What the task requires:
From the records below, extract only the lines running from the line with "def execHmax2 (d" to the line with "def execBmul2 (d", both lines included, reproducing them exactly.

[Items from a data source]
*** Begin section ***

-- ==== Sys2Proof/Machine/LaneWords.lean ====
section
/-! DEFINITION. Lane arithmetic (R198 to R214): integer and bit words, float words, packed 16-bit words, fused
multiply-adds, scaling, transcendentals and conversion. Every word is a value function over the shared lane operation. -/

namespace Sys2Proof.Machine

/-! ### Values -/

/-- Bits [63:32] of the signed product (R203). -/
def imulhiVal (a b : Nat) : Nat := wrap 64 (sext 32 a * sext 32 b) / 2 ^ 32

/-- Bits [63:32] of the unsigned product (R203). -/
def nmulhiVal (a b : Nat) : Nat := a * b / 2 ^ 32

/-- Bits of a word in the opposite order (R203). -/
def brevVal (a : Nat) : Nat := (upto 0 32).foldl (fun r j => if bit a (31 - j) then r + 2 ^ j else r) 0

/-- Bfe of R204. -/
def bfeVal (a b : Nat) : Nat :=
  let p := bits b 4 0
  let n := min (bits b 13 8) (32 - p)
  if n = 0 then 0
  else
    let f := bits a (p + n - 1) p
    if bit b 16 then wrap 32 (sext n f) else f

/-- A result byte of PRMT from its control byte (R205). -/
def prmtByte (pool ctl : Nat) : Nat :=
  let y := pool / 2 ^ (8 * bits ctl 2 0) % 256
  let y := if bit ctl 5 then (if bit y 7 then 255 else 0) else y
  let y := if bit ctl 6 then 255 - y else y
  if bit ctl 7 then 0 else y

/-- Prmt of R205. -/
def prmtVal (a b d : Nat) : Nat :=
  (upto 0 4).foldl (fun r k => r + prmtByte (a + 2 ^ 32 * d) (b / 2 ^ (8 * k) % 256) * 2 ^ (8 * k)) 0

/-- A float word of two operands: the exact result, rounded once (R202). -/
def floatOp (f : Fmt) (op : RMode → FV → FV → FV) (c : BitVec 3) (x y : Nat) : Nat :=
  f.fout (ftzOf c) (rmOf c) (op (rmOf c) (f.fin (ftzOf c) x) (f.fin (ftzOf c) y))

/-- The difference of two values: the sum with the second negated. -/
def FV.sub (m : RMode) (x y : FV) : FV := FV.add m x y.negate

/-- A fused multiply-add, rounded once (R208). -/
def fmaOp (f : Fmt) (c : BitVec 3) (x y z : Nat) : Nat :=
  f.fout (ftzOf c) (rmOf c) (FV.fma (rmOf c) (f.fin (ftzOf c) x) (f.fin (ftzOf c) y) (f.fin (ftzOf c) z))

/-- A word on both elements of packed 16-bit operands (R63, R207). -/
def packed2 (f : Nat → Nat → Nat) (x y : Nat) : Nat :=
  f (x % 65536) (y % 65536) + 65536 * f (x / 65536) (y / 65536)

/-- FSCL and DSCL (R209); past the exponents of any format a scale changes nothing more. -/
def sclVal (f : Fmt) (c : BitVec 3) (x b : Nat) : Nat :=
  match f.fin (ftzOf c) x with
  | .fin s m e => f.fout (ftzOf c) (rmOf c) (.fin s m (e + sat (sext 32 b) (-5000) 5000))
  | v => f.fout (ftzOf c) (rmOf c) v

/-- FFRC (R209). -/
def ffrcVal (c : BitVec 3) (x : Nat) : Nat :=
  match Fmt.f32.fin (ftzOf c) x with
  | .fin s m e =>
    if 0 ≤ e then Fmt.f32.signed s 0 else Fmt.f32.fout (ftzOf c) (rmOf c) (.fin s (m % 2 ^ (-e).toNat) e)
  | _ => Fmt.f32.nanCode

/-! ### Conversion (R211 to R214) -/

/-- What a conversion reads: a float format, or a signed or unsigned integer of a width. -/
inductive CvtSrc where
  | fp (f : Fmt)
  | int (signed : Bool) (w : Nat)
deriving DecidableEq, Repr

/-- What a conversion writes. -/
inductive CvtDst where
  | fp (f : Fmt)
  | int (ty : IntTy) (rm : RMode)
  | narrow (w : Nat)
deriving DecidableEq, Repr

/-- Source and destination of each code (R212, R213). -/
def cvtShape (op : CvtOp) : CvtSrc × CvtDst :=
  match op with
  | .f32F64 => (.fp .f64, .fp .f32)
  | .f64F32 => (.fp .f32, .fp .f64)
  | .f16F32 => (.fp .f32, .fp .f16)
  | .f32F16 => (.fp .f16, .fp .f32)
  | .bf16F32 => (.fp .f32, .fp .bf16)
  | .f32Bf16 => (.fp .bf16, .fp .f32)
  | .e4m3F32 => (.fp .f32, .fp .e4m3)
  | .e5m2F32 => (.fp .f32, .fp .e5m2)
  | .f32E4m3 => (.fp .e4m3, .fp .f32)
  | .f32E5m2 => (.fp .e5m2, .fp .f32)
  | .mf6F32 => (.fp .f32, .fp .mf6)
  | .mf4F32 => (.fp .f32, .fp .mf4)
  | .f32Mf6 => (.fp .mf6, .fp .f32)
  | .f32Mf4 => (.fp .mf4, .fp .f32)
  | .f16F64 => (.fp .f64, .fp .f16)
  | .f64F16 => (.fp .f16, .fp .f64)
  | .f32I32 => (.int true 32, .fp .f32)
  | .f32N32 => (.int false 32, .fp .f32)
  | .f64I32 => (.int true 32, .fp .f64)
  | .f64N32 => (.int false 32, .fp .f64)
  | .f64I64 => (.int true 64, .fp .f64)
  | .f64N64 => (.int false 64, .fp .f64)
  | .f32I64 => (.int true 64, .fp .f32)
  | .f32N64 => (.int false 64, .fp .f32)
  | .i8I32 => (.int true 32, .narrow 8)
  | .i4I32 => (.int true 32, .narrow 4)
  | .toInt src64 dst rm => (.fp (if src64 then .f64 else .f32), .int dst rm)

/-- The source is a pair. -/
def CvtSrc.wide : CvtSrc → Bool
  | .fp f => f == .f64
  | .int _ w => w == 64

/-- The destination is a pair. -/
def CvtDst.wide : CvtDst → Bool
  | .fp f => f == .f64
  | .int ty _ => ty == .i64 || ty == .n64
  | .narrow _ => false

/-- The word reads FPCTL (R200): it uses M, FIn or FOut. -/
def cvtReadsFp (op : CvtOp) : Bool :=
  match cvtShape op with
  | (_, .fp _) => true
  | (.fp f, .int _ _) => f != .f64
  | _ => false

/-- The value a conversion reads. -/
def CvtSrc.value (ftz : Bool) (x : Nat) : CvtSrc → FV
  | .fp f => f.fin ftz (x % 2 ^ f.width)
  | .int s w => FV.ofInt (if s then sext w x else x)

/-- The result of a conversion, with its overflow choice (R71, R72, R213, R214). -/
def cvtVal (op : CvtOp) (inf : Bool) (c : BitVec 3) (x : Nat) : Nat :=
  let (src, dst) := cvtShape op
  let v := src.value (ftzOf c) x
  match dst with
  | .fp f => f.convert (ftzOf c) (rmOf c) inf v
  | .int ty rm => wrap 64 (v.toInt rm ty)
  | .narrow w => wrap w (sat (sext 32 x) (-(2 ^ (w - 1))) (2 ^ (w - 1) - 1))

/-! ### The words -/

/-- The second, and third, source of a list. -/
def src1 (l : List Nat) : Nat := nth l 1 0

/-- The registers a last-use bit releases (R55). -/
def lastUse (k : Bool) (wide : Bool) (r : RegN) : List Nat := if k then regsOf wide r.toNat else []

/-- An LR word of one source. -/
def State.lr1 (s : State) (lat : Nat) (wide fp : Bool) (d a : RegN) (ka : Bool) (st : BitVec 2)
    (f : Env → BitVec 3 → Nat → Nat) : Host.Outcome State Fault Refusal :=
  s.lane ⟨lat, wide, fp⟩ d.toNat [(a.toNat, wide)] (lastUse ka wide a) st fun e c l => f e c (l.headD 0)

/-- An LR word of two sources; `bw`: b is a pair too. -/
def State.lr2 (s : State) (lat : Nat) (wide bw fp : Bool) (d a b : RegN) (ka kb : Bool) (st : BitVec 2)
    (f : BitVec 3 → Nat → Nat → Nat) : Host.Outcome State Fault Refusal :=
  s.lane ⟨lat, wide, fp⟩ d.toNat [(a.toNat, wide), (b.toNat, bw)] (lastUse ka wide a ++ lastUse kb bw b) st
    fun _ c l => f c (l.headD 0) (src1 l)

/-- An LT word. -/
def State.lt3 (s : State) (lat : Nat) (wide fp : Bool) (d a b c : RegN) (st : BitVec 2)
    (f : BitVec 3 → Nat → Nat → Nat → Nat) : Host.Outcome State Fault Refusal :=
  s.lane ⟨lat, wide, fp⟩ d.toNat [(a.toNat, wide), (b.toNat, wide), (c.toNat, wide)] [] st
    fun _ m l => f m (l.headD 0) (src1 l) (nth l 2 0)

/-- IMULHI (R203). -/
def execImulhi (d a b : RegN) (ka kb : Bool) (st : BitVec 2) (s : State) : Host.Outcome State Fault Refusal :=
  s.lr2 2 false false false d a b ka kb st fun _ a b => imulhiVal a b

/-- NMULHI (R203). -/
def execNmulhi (d a b : RegN) (ka kb : Bool) (st : BitVec 2) (s : State) : Host.Outcome State Fault Refusal :=
  s.lr2 2 false false false d a b ka kb st fun _ a b => nmulhiVal a b

/-- POPC (R203). -/
def execPopc (d a : RegN) (ka : Bool) (st : BitVec 2) (s : State) : Host.Outcome State Fault Refusal :=
  s.lr1 2 false false d a ka st fun _ _ a => popc 32 a

/-- CLZ (R203). -/
def execClz (d a : RegN) (ka : Bool) (st : BitVec 2) (s : State) : Host.Outcome State Fault Refusal :=
  s.lr1 2 false false d a ka st fun _ _ a => clz 32 a

/-- BREV (R203). -/
def execBrev (d a : RegN) (ka : Bool) (st : BitVec 2) (s : State) : Host.Outcome State Fault Refusal :=
  s.lr1 2 false false d a ka st fun _ _ a => brevVal a

/-- BFE (R204). -/
def execBfe (d a b : RegN) (ka kb : Bool) (st : BitVec 2) (s : State) : Host.Outcome State Fault Refusal :=
  s.lr2 2 false false false d a b ka kb st fun _ a b => bfeVal a b

/-- PRMT: d is also a source (R205). -/
def execPrmt (d a b : RegN) (ka kb : Bool) (st : BitVec 2) (s : State) : Host.Outcome State Fault Refusal :=
  s.lane ⟨2, false, false⟩ d.toNat [(a.toNat, false), (b.toNat, false), (d.toNat, false)]
    (lastUse ka false a ++ lastUse kb false b) st fun _ _ l => prmtVal (l.headD 0) (src1 l) (nth l 2 0)

/-- FADD (R206). -/
def execFadd (d a b : RegN) (ka kb : Bool) (st : BitVec 2) (s : State) : Host.Outcome State Fault Refusal :=
  s.lr2 4 false false true d a b ka kb st (floatOp .f32 (FV.add))

/-- FSUB (R206). -/
def execFsub (d a b : RegN) (ka kb : Bool) (st : BitVec 2) (s : State) : Host.Outcome State Fault Refusal :=
  s.lr2 4 false false true d a b ka kb st (floatOp .f32 (FV.sub))

/-- FMUL (R206). -/
def execFmul (d a b : RegN) (ka kb : Bool) (st : BitVec 2) (s : State) : Host.Outcome State Fault Refusal :=
  s.lr2 4 false false true d a b ka kb st (floatOp .f32 (fun _ x y => FV.mul x y))

/-- FMIN (R65, R206). -/
def execFmin (d a b : RegN) (ka kb : Bool) (st : BitVec 2) (s : State) : Host.Outcome State Fault Refusal :=
  s.lr2 4 false false true d a b ka kb st fun c a b => Fmt.f32.minNum (ftzOf c) a b

/-- FMAX (R65, R206). -/
def execFmax (d a b : RegN) (ka kb : Bool) (st : BitVec 2) (s : State) : Host.Outcome State Fault Refusal :=
  s.lr2 4 false false true d a b ka kb st fun c a b => Fmt.f32.maxNum (ftzOf c) a b

/-- FABS (R206). -/
def execFabs (d a : RegN) (ka : Bool) (st : BitVec 2) (s : State) : Host.Outcome State Fault Refusal :=
  s.lr1 4 false false d a ka st fun _ _ a => a % 2 ^ 31

/-- FNEG (R206). -/
def execFneg (d a : RegN) (ka : Bool) (st : BitVec 2) (s : State) : Host.Outcome State Fault Refusal :=
  s.lr1 4 false false d a ka st fun _ _ a => if bit a 31 then a - 2 ^ 31 else a + 2 ^ 31

/-- DADD (R206). -/
def execDadd (d a b : RegN) (ka kb : Bool) (st : BitVec 2) (s : State) : Host.Outcome State Fault Refusal :=
  s.lr2 8 true true true d a b ka kb st (floatOp .f64 (FV.add))

/-- DSUB (R206). -/
def execDsub (d a b : RegN) (ka kb : Bool) (st : BitVec 2) (s : State) : Host.Outcome State Fault Refusal :=
  s.lr2 8 true true true d a b ka kb st (floatOp .f64 (FV.sub))

/-- DMUL (R206). -/
def execDmul (d a b : RegN) (ka kb : Bool) (st : BitVec 2) (s : State) : Host.Outcome State Fault Refusal :=
  s.lr2 8 true true true d a b ka kb st (floatOp .f64 (fun _ x y => FV.mul x y))

/-- DMIN (R65, R206). -/
def execDmin (d a b : RegN) (ka kb : Bool) (st : BitVec 2) (s : State) : Host.Outcome State Fault Refusal :=
  s.lr2 8 true true false d a b ka kb st fun _ a b => Fmt.f64.minNum false a b

/-- DMAX (R65, R206). -/
def execDmax (d a b : RegN) (ka kb : Bool) (st : BitVec 2) (s : State) : Host.Outcome State Fault Refusal :=
  s.lr2 8 true true false d a b ka kb st fun _ a b => Fmt.f64.maxNum false a b

/-- HADD2 (R207). -/
def execHadd2 (d a b : RegN) (ka kb : Bool) (st : BitVec 2) (s : State) : Host.Outcome State Fault Refusal :=
  s.lr2 4 false false true d a b ka kb st fun c a b => packed2 (floatOp .f16 FV.add c) a b

/-- HMUL2 (R207). -/
def execHmul2 (d a b : RegN) (ka kb : Bool) (st : BitVec 2) (s : State) : Host.Outcome State Fault Refusal :=
  s.lr2 4 false false true d a b ka kb st fun c a b => packed2 (floatOp .f16 (fun _ x y => FV.mul x y) c) a b

/-- HMIN2 (R207). -/
def execHmin2 (d a b : RegN) (ka kb : Bool) (st : BitVec 2) (s : State) : Host.Outcome State Fault Refusal :=
  s.lr2 4 false false true d a b ka kb st fun c a b => packed2 (Fmt.f16.minNum (ftzOf c)) a b

/-- HMAX2 (R207). -/
def execHmax2 (d a b : RegN) (ka kb : Bool) (st : BitVec 2) (s : State) : Host.Outcome State Fault Refusal :=
  s.lr2 4 false false true d a b ka kb st fun c a b => packed2 (Fmt.f16.maxNum (ftzOf c)) a b

/-- BADD2 (R207). -/
def execBadd2 (d a b : RegN) (ka kb : Bool) (st : BitVec 2) (s : State) : Host.Outcome State Fault Refusal :=
  s.lr2 4 false false true d a b ka kb st fun c a b => packed2 (floatOp .bf16 FV.add c) a b

/-- BMUL2 (R207). -/
def execBmul2 (d a b : RegN) (ka kb : Bool) (st : BitVec 2) (s : State) : Host.Outcome State Fault Refusal :=
  s.lr2 4 false false true d a b ka kb st fun c a b => packed2 (floatOp .bf16 (fun _ x y => FV.mul x y) c) a b

/-- CVT (R211 to R214). -/
def execCvt (d a : RegN) (code : CvtOp) (ka inf : Bool) (st : BitVec 2) (s : State) :
    Host.Outcome State Fault Refusal :=
  let sw := (cvtShape code).1.wide
  s.lane ⟨4, (cvtShape code).2.wide, cvtReadsFp code⟩ d.toNat [(a.toNat, sw)] (lastUse ka sw a) st
    fun _ c l => cvtVal code inf c (l.headD 0)

/-- FEXP2 (R83, R84, R210). -/
def execFexp2 (d a : RegN) (ka : Bool) (st : BitVec 2) (s : State) : Host.Outcome State Fault Refusal :=
  s.lr1 12 false true d a ka st fun e c a => fexp2 e.ftv (ftzOf c) a

/-- FLOG2 (R83, R84, R210). -/
def execFlog2 (d a : RegN) (ka : Bool) (st : BitVec 2) (s : State) : Host.Outcome State Fault Refusal :=
  s.lr1 12 false true d a ka st fun e c a => flog2 e.ftv (ftzOf c) a

/-- FSINP (R83, R84, R210). -/
def execFsinp (d a : RegN) (ka : Bool) (st : BitVec 2) (s : State) : Host.Outcome State Fault Refusal :=
  s.lr1 12 false true d a ka st fun e c a => fsinp e.ftv (ftzOf c) a

/-- FCOSP (R83, R84, R210). -/
def execFcosp (d a : RegN) (ka : Bool) (st : BitVec 2) (s : State) : Host.Outcome State Fault Refusal :=
  s.lr1 12 false true d a ka st fun e c a => fcosp e.ftv (ftzOf c) a

/-- FTANH (R83, R84, R210). -/
def execFtanh (d a : RegN) (ka : Bool) (st : BitVec 2) (s : State) : Host.Outcome State Fault Refusal :=
  s.lr1 12 false true d a ka st fun e c a => ftanh e.ftv (ftzOf c) a

/-- FRCP (R83, R84, R210). -/
def execFrcp (d a : RegN) (ka : Bool) (st : BitVec 2) (s : State) : Host.Outcome State Fault Refusal :=
  s.lr1 12 false true d a ka st fun e c a => rcpOf .f32 e.ftv (ftzOf c) a

/-- FRSQ (R83, R84, R210). -/
def execFrsq (d a : RegN) (ka : Bool) (st : BitVec 2) (s : State) : Host.Outcome State Fault Refusal :=
  s.lr1 12 false true d a ka st fun e c a => rsqOf .f32 e.ftv (ftzOf c) a

/-- FSQRT (R83, R84, R210). -/
def execFsqrt (d a : RegN) (ka : Bool) (st : BitVec 2) (s : State) : Host.Outcome State Fault Refusal :=
  s.lr1 12 false true d a ka st fun _ c a => fsqrt (rmOf c) (ftzOf c) a

/-- DRCP (R83, R84, R210). -/
def execDrcp (d a : RegN) (ka : Bool) (st : BitVec 2) (s : State) : Host.Outcome State Fault Refusal :=
  s.lr1 12 true false d a ka st fun e _ a => rcpOf .f64 e.ftv false a

/-- DRSQ (R83, R84, R210). -/
def execDrsq (d a : RegN) (ka : Bool) (st : BitVec 2) (s : State) : Host.Outcome State Fault Refusal :=
  s.lr1 12 true false d a ka st fun e _ a => rsqOf .f64 e.ftv false a

/-- FSCL (R209). -/
def execFscl (d a b : RegN) (ka kb : Bool) (st : BitVec 2) (s : State) : Host.Outcome State Fault Refusal :=
  s.lr2 4 false false true d a b ka kb st (sclVal .f32)

/-- DSCL: b is a 32-bit register (R209). -/
def execDscl (d a b : RegN) (ka kb : Bool) (st : BitVec 2) (s : State) : Host.Outcome State Fault Refusal :=
  s.lr2 8 true false true d a b ka kb st (sclVal .f64)

/-- FFRC (R209). -/
def execFfrc (d a : RegN) (ka : Bool) (st : BitVec 2) (s : State) : Host.Outcome State Fault Refusal :=
  s.lr1 4 false true d a ka st fun _ c a => ffrcVal c a

/-- FFMA (R208). -/
def execFfma (d a b c : RegN) (st : BitVec 2) (s : State) : Host.Outcome State Fault Refusal :=
  s.lt3 4 false true d a b c st (fmaOp .f32)

/-- DFMA (R208). -/
def execDfma (d a b c : RegN) (st : BitVec 2) (s : State) : Host.Outcome State Fault Refusal :=
  s.lt3 8 true true d a b c st (fmaOp .f64)

/-- HFMA2 (R207). -/
def execHfma2 (d a b c : RegN) (st : BitVec 2) (s : State) : Host.Outcome State Fault Refusal :=
  s.lt3 4 false true d a b c st fun m x y z =>
    fmaOp .f16 m (x % 65536) (y % 65536) (z % 65536)
      + 65536 * fmaOp .f16 m (x / 65536) (y / 65536) (z / 65536)

/-- IMAD (R203). -/
def execImad (d a b c : RegN) (st : BitVec 2) (s : State) : Host.Outcome State Fault Refusal :=
  s.lt3 2 false false d a b c st fun _ a b c => wrap 32 ((a : Int) * b + c)

end Sys2Proof.Machine
end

*** End section ***

Answer area:
def execHmax2 (d a b : RegN) (ka kb : Bool) (st : BitVec 2) (s : State) : Host.Outcome State Fault Refusal :=
  s.lr2 4 false false true d a b ka kb st fun c a b => packed2 (Fmt.f16.maxNum (ftzOf c)) a b

/-- BADD2 (R207). -/
def execBadd2 (d a b : RegN) (ka kb : Bool) (st : BitVec 2) (s : State) : Host.Outcome State Fault Refusal :=
  s.lr2 4 false false true d a b ka kb st fun c a b => packed2 (floatOp .bf16 FV.add c) a b

/-- BMUL2 (R207). -/
def execBmul2 (d a b : RegN) (ka kb : Bool) (st : BitVec 2) (s : State) : Host.Outcome State Fault Refusal :=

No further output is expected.